[[ DATA PROVIDED open ]]

-- ==== Sys2Proof/Machine/Requests.lean ====
section
/-! DEFINITION. How a request is taken and answered (R191, R192, R193): the request buffer, the reply codes, the reply
frames, and the one operation that every request row's meaning is written over. -/

namespace Sys2Proof.Machine

/-- The reply codes (R186). -/
inductive ReplyCode where
  | ok | clamped | busy | badIndex | badValue | badTable | notPermitted | notFound | duplicate | full | hazardActive
  | clockUnset
deriving DecidableEq, Repr

/-- The value a reply code is carried as (R186). -/
def ReplyCode.code : ReplyCode → Nat
  | .ok => 0
  | .clamped => 1
  | .busy => 2
  | .badIndex => 3
  | .badValue => 4
  | .badTable => 5
  | .notPermitted => 6
  | .notFound => 7
  | .duplicate => 8
  | .full => 9
  | .hazardActive => 10
  | .clockUnset => 11

/-- What an owning block returns: the state it leaves, the reply code, and the reply's data. -/
structure Answer where
  state : State
  code : ReplyCode
  data : List Byte
deriving DecidableEq, Repr

/-- An answer without data. -/
def answer (c : ReplyCode) (s : State) : Answer := ⟨s, c, []⟩

/-- An OK answer with data that leaves the state as it is. -/
def returns (data : List Byte) (s : State) : Answer := ⟨s, .ok, data⟩

/-- Whether a run of `count` plus one indices from `first` is refused: longer than 16 or past the end (R203). -/
def badRun (first : Half) (count : Byte) (entries : Nat) : Bool :=
  decide (15 < count.toNat) || decide (entries < first.toNat + count.toNat + 1)

/-- Reply data cut into parts of up to 238 bytes, at most four (R192). -/
def replyParts : Nat → List Byte → List (List Byte)
  | 0, d => [d]
  | n + 1, d => if d.length ≤ 238 then [d] else d.take 238 :: replyParts n (d.drop 238)

/-- The frames of a reply from part `n` on: kind and tag of the request; code, part byte, data (R186, R192). -/
def replyFrames (r : Request) (code : ReplyCode) : Nat → List (List Byte) → List UpFrame
  | _, [] => []
  | n, [d] => [⟨r.kind, r.tag, be8 code.code ++ be8 (n + 128) ++ d⟩]
  | n, d :: e :: rest => ⟨r.kind, r.tag, be8 code.code ++ be8 n ++ d⟩ :: replyFrames r code (n + 1) (e :: rest)

/-- All frames of a reply enter the upward queue together (R192, R193). -/
def queueReply (r : Request) (a : Answer) : State :=
  { a.state with
    link := { a.state.link with
      upQueue := a.state.link.upQueue ++ replyFrames r a.code 0 (replyParts 3 a.data) } }

/-- A request is offered to the request buffer: stored as the newest when it holds fewer than 2, discarded and counted
otherwise (R191). -/
def offerRequest (r : Request) (s : State) : State :=
  if s.link.requests.length < Config.requestCap then
    { s with link := { s.link with requests := s.link.requests ++ [r] } }
  else { s with link := { s.link with requestDrops := bump s.link.requestDrops } }

/-- Whether the oldest request may be taken: not behind a RESTART (R207), and, unless it is a broadcast, with 4 frames
or fewer in the upward queue (R191). -/
def mayTake (r : Request) (s : State) : Bool :=
  s.link.restart.isNone && (r.broadcast || decide (s.link.upQueue.length ≤ 4))

/-- A request leaves the buffer when it is taken (R191). -/
def popRequest (s : State) : State := { s with link := { s.link with requests := s.link.requests.tail } }

/-- The answer to a taken request: none for a broadcast, the reply's frames otherwise (R192). -/
def finishRequest (r : Request) (a : Answer) : State := if r.broadcast then a.state else queueReply r a

/-- A request row's command. The request is the oldest in the buffer, or else it is now offered to the buffer; then it
is taken if it is the oldest and may be taken, whole and in one event of its owning block `act` (R191, R192; log
entry 2). During a start no block runs and the request is lost (R205). -/
def takeRequest (i : Instr) (act : State → Answer) (s : State) : State :=
  match encodeRequest i with
  | none => s
  | some r =>
    if s.running then
      let s1 := if s.link.requests.head? = some r then s else offerRequest r s
      if s1.link.requests.head? = some r ∧ mayTake r s1 then finishRequest r (act (popRequest s1)) else s1
    else s

end Sys2Proof.Machine
end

[[ DATA PROVIDED closed ]]

Transcribe the records above with every character unchanged.

-- ==== Sys2Proof/Machine/Requests.lean ====
section
/-! DEFINITION. How a request is taken and answered (R191, R192, R193): the request buffer, the reply codes, the reply
frames, and the one operation that every request row's meaning is written over. -/

namespace Sys2Proof.Machine

/-- The reply codes (R186). -/
inductive ReplyCode where
  | ok | clamped | busy | badIndex | badValue | badTable | notPermitted | notFound | duplicate | full | hazardActive
  | clockUnset
deriving DecidableEq, Repr

/-- The value a reply code is carried as (R186). -/
def ReplyCode.code : ReplyCode → Nat
  | .ok => 0
  | .clamped => 1
  | .busy => 2
  | .badIndex => 3
  | .badValue => 4
  | .badTable => 5
  | .notPermitted => 6
  | .notFound => 7
  | .duplicate => 8
  | .full => 9
  | .hazardActive => 10
  | .clockUnset => 11

/-- What an owning block returns: the state it leaves, the reply code, and the reply's data. -/
structure Answer where
  state : State
  code : ReplyCode
  data : List Byte
deriving DecidableEq, Repr

/-- An answer without data. -/
def answer (c : ReplyCode) (s : State) : Answer := ⟨s, c, []⟩

/-- An OK answer with data that leaves the state as it is. -/
def returns (data : List Byte) (s : State) : Answer := ⟨s, .ok, data⟩

/-- Whether a run of `count` plus one indices from `first` is refused: longer than 16 or past the end (R203). -/
def badRun (first : Half) (count : Byte) (entries : Nat) : Bool :=
  decide (15 < count.toNat) || decide (entries < first.toNat + count.toNat + 1)

/-- Reply data cut into parts of up to 238 bytes, at most four (R192). -/
def replyParts : Nat → List Byte → List (List Byte)
  | 0, d => [d]
  | n + 1, d => if d.length ≤ 238 then [d] else d.take 238 :: replyParts n (d.drop 238)

/-- The frames of a reply from part `n` on: kind and tag of the request; code, part byte, data (R186, R192). -/
def replyFrames (r : Request) (code : ReplyCode) : Nat → List (List Byte) → List UpFrame
  | _, [] => []
  | n, [d] => [⟨r.kind, r.tag, be8 code.code ++ be8 (n + 128) ++ d⟩]
  | n, d :: e :: rest => ⟨r.kind, r.tag, be8 code.code ++ be8 n ++ d⟩ :: replyFrames r code (n + 1) (e :: rest)

/-- All frames of a reply enter the upward queue together (R192, R193). -/
def queueReply (r : Request) (a : Answer) : State :=
  { a.state with
    link := { a.state.link with
      upQueue := a.state.link.upQueue ++ replyFrames r a.code 0 (replyParts 3 a.data) } }

/-- A request is offered to the request buffer: stored as the newest when it holds fewer than 2, discarded and counted
otherwise (R191). -/
def offerRequest (r : Request) (s : State) : State :=
  if s.link.requests.length < Config.requestCap then
    { s with link := { s.link with requests := s.link.requests ++ [r] } }
  else { s with link := { s.link with requestDrops := bump s.link.requestDrops } }

/-- Whether the oldest request may be taken: not behind a RESTART (R207), and, unless it is a broadcast, with 4 frames
or fewer in the upward queue (R191). -/
def mayTake (r : Request) (s : State) : Bool :=
  s.link.restart.isNone && (r.broadcast || decide (s.link.upQueue.length ≤ 4))

/-- A request leaves the buffer when it is taken (R191). -/
def popRequest (s : State) : State := { s with link := { s.link with requests := s.link.requests.tail } }

/-- The answer to a taken request: none for a broadcast, the reply's frames otherwise (R192). -/
def finishRequest (r : Request) (a : Answer) : State := if r.broadcast then a.state else queueReply r a

/-- A request row's command. The request is the oldest in the buffer, or else it is now offered to the buffer; then it
is taken if it is the oldest and may be taken, whole and in one event of its owning block `act` (R191, R192; log
entry 2). During a start no block runs and the request is lost (R205). -/
def takeRequest (i : Instr) (act : State → Answer) (s : State) : State :=
  match encodeRequest i with
  | none => s
  | some r =>
    if s.running then
      let s1 := if s.link.requests.head? = some r then s else offerRequest r s
      if s1.link.requests.head? = some r ∧ mayTake r s1 then finishRequest r (act (popRequest s1)) else s1
    else s

end Sys2Proof.Machine
end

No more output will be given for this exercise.